From a practical standpoint, many companies and employers do not know where to start even if they want to implement a child care program.  CSR advocates within companies need the data and information to persuade CEOs, CFOs and Boards of Directors that the investment is needed.  Establishing and maintaining a workplace child care program isn't cheap.  At the launch of Tackling Childcare, Farhan Ifram, the CEO of Jordanian garment manufacturer MAS Kreeda, observed that the initial investment in his company's child care center was close to $100,000.

This is where the IFC's report will be truly useful.  Not only does the report contain evidence that can be used to persuade skeptical company boards and officials that sponsoring child care is good for the bottom line - it contains advice on what steps companies must take to develop child care programs that are both high quality and meet the needs of employees.  A key element  to developing a good child care program is working with employees and their representatives to ensure the program meets their needs personally and culturally.  The report pays attention to the needs of child care workers for training, certification and decent pay and working conditions.  Accommodations must be made in situations where workers currently pay family members and neighbors for child care to ensure there are not unintended negative impacts on extended family and neighborhood economies.

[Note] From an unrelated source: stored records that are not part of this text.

/-- Registers at 0x1005_xxxx. -/
def regRows1005 : List RegDesc :=
  [ ⟨"XSPI_CTRL", 0x10050000, [], [⟨31, 30, .ro, 0x0⟩, ⟨28, 16, .rw, 0xC8⟩, ⟨3, 2, .rw, 0x2⟩, ⟨1, 1, .rw, 0x1⟩]⟩,
    ⟨"XSPI_STATUS", 0x10050004, [], [⟨31, 31, .ro, 0x0⟩, ⟨30, 30, .ro, 0x0⟩, ⟨29, 29, .w1c, 0x0⟩, ⟨28, 28, .w1c, 0x0⟩, ⟨27, 27, .ro, 0x0⟩, ⟨23, 20, .ro, 0x0⟩]⟩,
    ⟨"XSPI_DEV0", 0x10050008, [], [⟨31, 27, .ro, 0x0⟩, ⟨15, 8, .ro, 0x0⟩, ⟨7, 0, .ro, 0x0⟩]⟩,
    ⟨"XSPI_DEV1", 0x1005000C, [], [⟨31, 16, .ro, 0x0⟩, ⟨15, 0, .ro, 0x0⟩]⟩,
    ⟨"XSPI_CMD.w0", 0x10050010, [], [⟨31, 28, .wo, 0x0⟩, ⟨15, 0, .wo, 0x0⟩]⟩,
    ⟨"XSPI_CMD.w1", 0x10050014, [], [⟨31, 0, .wo, 0x0⟩]⟩,
    ⟨"XSPI_CMD.w2", 0x10050018, [], [⟨31, 0, .wo, 0x0⟩]⟩,
    ⟨"XSPI_CMD.w3", 0x1005001C, [], [⟨16, 0, .wo, 0x0⟩]⟩,
    ⟨"XSPI_RESULT", 0x10050020, [], [⟨31, 28, .ro, 0x0⟩, ⟨27, 24, .ro, 0x0⟩, ⟨15, 0, .ro, 0x0⟩]⟩,
    ⟨"XSPI_RESULT2", 0x10050024, [], [⟨31, 0, .ro, 0x0⟩]⟩,
    ⟨"XSPI_LOST", 0x10050028, [], [⟨31, 28, .ro, 0x0⟩, ⟨27, 0, .ro, 0x0⟩]⟩,
    ⟨"XSPI_WEAR", 0x1005002C, [], [⟨31, 31, .w1c, 0x0⟩, ⟨23, 0, .rw, 0x13880⟩]⟩ ] ++
  [ ⟨"XSPI_COUNT.w0", 0x10050030, [], [⟨31, 16, .ro, 0x0⟩, ⟨15, 0, .ro, 0x0⟩]⟩,
    ⟨"XSPI_COUNT.w1", 0x10050034, [], [⟨31, 16, .ro, 0x0⟩, ⟨15, 0, .ro, 0x0⟩]⟩,
    ⟨"XSPI_COUNT.w2", 0x10050038, [], [⟨31, 16, .ro, 0x0⟩, ⟨15, 0, .ro, 0x0⟩]⟩,
    ⟨"XSPI_COUNT.w3", 0x1005003C, [], [⟨31, 16, .ro, 0x0⟩, ⟨15, 0, .ro, 0x0⟩]⟩,
    ⟨"XSPI_COUNT.w4", 0x10050040, [], [⟨31, 16, .ro, 0x0⟩, ⟨15, 0, .ro, 0x0⟩]⟩,
    ⟨"XSPI_ERASECNT", 0x10051000, [(4096, 0x4)], [⟨31, 0, .ro, 0x0⟩]⟩ ]

/-- Registers at 0x1006_xxxx. -/
def regRows1006 : List RegDesc :=
  [ ⟨"CIPHER_KEY_DATA", 0x10060000, [(4, 0x4)], [⟨31, 0, .wo, 0x0⟩]⟩,
    ⟨"CIPHER_KEY_CMD", 0x10060010, [], [⟨31, 28, .wo, 0x0⟩, ⟨23, 20, .wo, 0x0⟩, ⟨19, 19, .wo, 0x0⟩, ⟨7, 0, .wo, 0x0⟩]⟩,
    ⟨"CIPHER_STATUS", 0x10060014, [], [⟨31, 31, .w1c, 0x0⟩, ⟨30, 30, .ro, 0x0⟩, ⟨29, 29, .ro, 0x0⟩, ⟨21, 16, .ro, 0x0⟩, ⟨3, 0, .ro, 0x0⟩]⟩,
    ⟨"CIPHER_KC", 0x10060100, [(16, 0x4)], [⟨23, 16, .ro, 0x0⟩, ⟨7, 0, .rw, 0x0⟩]⟩,
    ⟨"CIPHER_COUNT.w0", 0x10060200, [], [⟨31, 0, .ro, 0x0⟩]⟩,
    ⟨"CIPHER_COUNT.w1", 0x10060204, [], [⟨31, 16, .ro, 0x0⟩, ⟨15, 0, .ro, 0x0⟩]⟩,
    ⟨"CIPHER_COUNT.w2", 0x10060208, [], [⟨31, 16, .ro, 0x0⟩, ⟨15, 0, .ro, 0x0⟩]⟩,
    ⟨"CIPHER_COUNT.w3", 0x1006020C, [], [⟨31, 16, .ro, 0x0⟩, ⟨15, 0, .ro, 0x0⟩]⟩,
    ⟨"TRNG_STATUS", 0x10060300, [], [⟨31, 31, .ro, 0x0⟩, ⟨30, 30, .w1c, 0x0⟩, ⟨29, 29, .w1c, 0x0⟩, ⟨28, 28, .ro, 0x0⟩, ⟨15, 0, .ro, 0x0⟩]⟩,
    ⟨"TRNG_DATA", 0x10060304, [], [⟨31, 31, .ro, 0x0⟩, ⟨30, 0, .ro, 0x0⟩]⟩,
    ⟨"ECC_PUB", 0x10060400, [(4, 0x40), (16, 0x4)], [⟨31, 0, .ro, 0x0⟩]⟩,
    ⟨"ECC_KEY_CTRL", 0x10060500, [(4, 0x4)], [⟨31, 31, .wo, 0x0⟩, ⟨30, 30, .wo, 0x0⟩, ⟨29, 29, .wo, 0x0⟩, ⟨28, 28, .ro, 0x0⟩, ⟨27, 27, .ro, 0x0⟩, ⟨23, 20, .rw, 0x0⟩]⟩ ] ++
  [ ⟨"CIPHER_SLOT", 0x10061000, [(256, 0x4)], [⟨31, 31, .ro, 0x0⟩, ⟨30, 30, .ro, 0x0⟩, ⟨29, 29, .ro, 0x0⟩, ⟨27, 24, .ro, 0x0⟩, ⟨16, 0, .ro, 0x0⟩]⟩ ]

/-- Registers at 0x1007_xxxx. -/
def regRows1007 : List RegDesc :=
  [ ⟨"TABLE_PORT_GO", 0x10070000, [(4, 0x100)], [⟨31, 0, .wo, 0x0⟩]⟩,
    ⟨"TABLE_PORT_STATUS", 0x10070004, [(4, 0x100)], [⟨0, 0, .ro, 0x0⟩]⟩,
    ⟨"TABLE_PORT_OWN", 0x10070400, [(4, 0x4)], [⟨15, 0, .wol, 0x0⟩]⟩,
    ⟨"TABLE_CFG", 0x10070800, [], [⟨31, 31, .rw, 0x0⟩, ⟨29, 16, .wol, 0x0⟩, ⟨15, 0, .rw, 0x3C⟩]⟩,
    ⟨"TABLE_OCC", 0x10070804, [(2, 0x4)], [⟨17, 0, .ro, 0x0⟩]⟩,
    ⟨"TABLE_COUNT.w0", 0x10070810, [], [⟨31, 16, .ro, 0x0⟩, ⟨15, 0, .ro, 0x0⟩]⟩,
    ⟨"TABLE_COUNT.w1", 0x10070814, [], [⟨31, 16, .ro, 0x0⟩, ⟨15, 0, .ro, 0x0⟩]⟩,
    ⟨"TABLE_COUNT.w2", 0x10070818, [], [⟨31, 16, .ro, 0x0⟩, ⟨15, 0, .ro, 0x0⟩]⟩,
    ⟨"TABLE_COUNT.w3", 0x1007081C, [], [⟨31, 16, .ro, 0x0⟩, ⟨15, 0, .ro, 0x0⟩]⟩,
    ⟨"TABLE_COUNT.w4", 0x10070820, [], [⟨31, 16, .ro, 0x0⟩, ⟨15, 0, .ro, 0x0⟩]⟩,
    ⟨"TABLE_COUNT.w5", 0x10070824, [], [⟨31, 16, .ro, 0x0⟩, ⟨15, 0, .ro, 0x0⟩]⟩,
    ⟨"TABLE_BB_CTR", 0x10070830, [], [⟨31, 0, .ro, 0x0⟩]⟩ ] ++
  [ ⟨"TABLE_MSG_ID", 0x10070834, [], [⟨31, 0, .ro, 0x0⟩]⟩,
    ⟨"TABLE_TQUOTA.w0", 0x10071000, [(16, 0x10)], [⟨16, 0, .wol, 0x0⟩]⟩,
    ⟨"TABLE_TQUOTA.w1", 0x10071004, [(16, 0x10)], [⟨17, 0, .wol, 0x0⟩]⟩,
    ⟨"TABLE_TQUOTA.w2", 0x10071008, [(16, 0x10)], [⟨17, 0, .wol, 0x0⟩]⟩,
    ⟨"TABLE_TQUOTA.w3", 0x1007100C, [(16, 0x10)], [⟨31, 18, .ro, 0x0⟩, ⟨17, 0, .ro, 0x0⟩]⟩,
    ⟨"TABLE_TINBOX.w0", 0x10072000, [(16, 0x10)], [⟨31, 0, .wol, 0x0⟩]⟩,
    ⟨"TABLE_TINBOX.w1", 0x10072004, [(16, 0x10)], [⟨31, 31, .wol, 0x0⟩, ⟨14, 8, .wol, 0x0⟩, ⟨3, 0, .wol, 0x0⟩]⟩,
    ⟨"TABLE_TINBOX.w2", 0x10072008, [(16, 0x10)], [⟨23, 0, .ro, 0x0⟩]⟩,
    ⟨"TABLE_TINBOX.w3", 0x1007200C, [(16, 0x10)], [⟨23, 0, .ro, 0x0⟩]⟩,
    ⟨"RELAY_CTRL", 0x10078000, [], [⟨31, 31, .rw, 0x0⟩, ⟨23, 16, .rw, 0x10⟩, ⟨11, 8, .rw, 0x2⟩, ⟨7, 0, .rw, 0x40⟩]⟩,
    ⟨"RELAY_DEVADDR", 0x10078004, [], [⟨11, 0, .ro, 0x0⟩]⟩,
    ⟨"RELAY_SEEN_OCC", 0x10078010, [], [⟨16, 0, .ro, 0x0⟩]⟩ ] ++
  [ ⟨"RELAY_SEEN_EVICT", 0x10078014, [], [⟨31, 0, .ro, 0x0⟩]⟩,
    ⟨"RELAY_BUF", 0x10078018, [], [⟨8, 0, .ro, 0x0⟩]⟩,
    ⟨"RELAY_TCFG", 0x10078100, [(16, 0x4)], [⟨31, 31, .rw, 0x0⟩, ⟨30, 30, .rw, 0x0⟩, ⟨29, 29, .rw, 0x0⟩, ⟨28, 28, .rw, 0x0⟩, ⟨26, 24, .rw, 0x0⟩, ⟨23, 16, .rw, 0x0⟩, ⟨15, 8, .rw, 0x0⟩, ⟨6, 0, .rw, 0x0⟩]⟩,
    ⟨"RELAY_TCOUNT.w0", 0x10078200, [(16, 0x20)], [⟨31, 0, .ro, 0x0⟩]⟩,
    ⟨"RELAY_TCOUNT.w1", 0x10078204, [(16, 0x20)], [⟨31, 16, .ro, 0x0⟩, ⟨15, 0, .ro, 0x0⟩]⟩,
    ⟨"RELAY_TCOUNT.w2", 0x10078208, [(16, 0x20)], [⟨31, 16, .ro, 0x0⟩, ⟨15, 0, .ro, 0x0⟩]⟩,
    ⟨"RELAY_TCOUNT.w3", 0x1007820C, [(16, 0x20)], [⟨31, 16, .ro, 0x0⟩, ⟨15, 0, .ro, 0x0⟩]⟩,
    ⟨"RELAY_TCOUNT.w4", 0x10078210, [(16, 0x20)], [⟨31, 16, .ro, 0x0⟩, ⟨15, 0, .ro, 0x0⟩]⟩,
    ⟨"RELAY_TCOUNT.w5", 0x10078214, [(16, 0x20)], [⟨31, 16, .ro, 0x0⟩, ⟨15, 0, .ro, 0x0⟩]⟩,
    ⟨"RELAY_TCOUNT.w6", 0x10078218, [(16, 0x20)], [⟨31, 16, .ro, 0x0⟩, ⟨15, 0, .ro, 0x0⟩]⟩,
    ⟨"RELAY_URG_LAT.w0", 0x10078400, [], [⟨31, 16, .ro, 0x0⟩, ⟨15, 0, .ro, 0x0⟩]⟩,
    ⟨"RELAY_URG_LAT.w1", 0x10078404, [], [⟨31, 0, .rc, 0x0⟩]⟩ ] ++
  [ ⟨"RELAY_URG_LAT.w2", 0x10078408, [], [⟨31, 0, .ro, 0x0⟩]⟩,
    ⟨"OLDTREE_ALIAS.w0", 0x10079000, [], [⟨31, 28, .wo, 0x0⟩, ⟨27, 27, .ro, 0x0⟩, ⟨26, 24, .ro, 0x0⟩, ⟨23, 0, .rw, 0x0⟩]⟩,
    ⟨"OLDTREE_ALIAS.w1", 0x10079004, [], [⟨31, 31, .ro, 0x0⟩, ⟨27, 24, .rw, 0x0⟩]⟩,
    ⟨"OLDTREE_ALIAS.w2", 0x10079008, [], [⟨31, 0, .rw, 0x0⟩]⟩,
    ⟨"OLDTREE_COUNT.w0", 0x10079010, [], [⟨31, 16, .ro, 0x0⟩, ⟨15, 0, .ro, 0x0⟩]⟩,
    ⟨"OLDTREE_COUNT.w1", 0x10079014, [], [⟨31, 16, .ro, 0x0⟩, ⟨15, 0, .ro, 0x0⟩]⟩ ]

/-- Registers at 0x1008_xxxx. -/
def regRows1008 : List RegDesc :=
  [ ⟨"TENANT_CFG", 0x10080000, [(16, 0x4)], [⟨31, 31, .ro, 0x0⟩, ⟨30, 30, .rw, 0x0⟩, ⟨29, 29, .w1c, 0x0⟩, ⟨6, 0, .wol, 0x0⟩]⟩,
    ⟨"TENANT_RFENCE", 0x10081000, [(4, 0x100), (64, 0x4)], [⟨31, 31, .rw, 0x0⟩, ⟨30, 30, .rw, 0x0⟩, ⟨29, 26, .rw, 0x0⟩, ⟨14, 8, .rw, 0x0⟩, ⟨6, 0, .rw, 0x0⟩]⟩,
    ⟨"TENANT_SFENCE", 0x10082000, [(32, 0x4)], [⟨31, 31, .rw, 0x0⟩, ⟨30, 30, .rw, 0x0⟩, ⟨29, 26, .rw, 0x0⟩, ⟨25, 24, .rw, 0x0⟩, ⟨22, 12, .rw, 0x0⟩, ⟨10, 0, .rw, 0x0⟩]⟩,
    ⟨"TENANT_FVIOL.w0", 0x10083000, [(16, 0x10)], [⟨31, 16, .ro, 0x0⟩, ⟨15, 0, .ro, 0x0⟩]⟩,
    ⟨"TENANT_FVIOL.w1", 0x10083004, [(16, 0x10)], [⟨31, 16, .ro, 0x0⟩, ⟨15, 0, .ro, 0x0⟩]⟩,
    ⟨"TENANT_FVIOL.w2", 0x10083008, [(16, 0x10)], [⟨31, 16, .ro, 0x0⟩, ⟨15, 0, .ro, 0x0⟩]⟩,
    ⟨"TENANT_CIPHER", 0x10084000, [(16, 0x4)], [⟨26, 24, .rw, 0x1⟩, ⟨13, 8, .rw, 0x0⟩, ⟨5, 0, .rw, 0x0⟩]⟩,
    ⟨"TENANT_CIPHER_RES", 0x10084040, [], [⟨5, 0, .rw, 0x8⟩]⟩ ]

Finding the funding to establish high quality child care centers is a significant challenge, but one that can be overcome.  In the Central American case, international brands can be a source of support for suppliers that take the plunge to establish child care programs - both financially (for example, through one-time start-up grants) and through increased business.  International brands do not have to provide all the financing and support, however.  Tackling Childcare points to a reframing of broader existing CSR culture.  In 2013, Fortune 500 companies spent $15.2 billion on CSR initiatives.  Of that, $2.6 billion was spent on education - in both CSR contributions and grants.  If even one tenth of that amount were spent on grants for employer-sponsored child care program start-ups, workers at over 3,000 garment factories would benefit directly - with untold benefits for the education and health of working parents and children.  Working women, their trade unions and women's rights advocates in Central America have taken the lead in the campaign for employer-sponsored child care in their countries.  It is time for their employers, international brands, and the international community to accept the challenge - and be models for the rest of the world.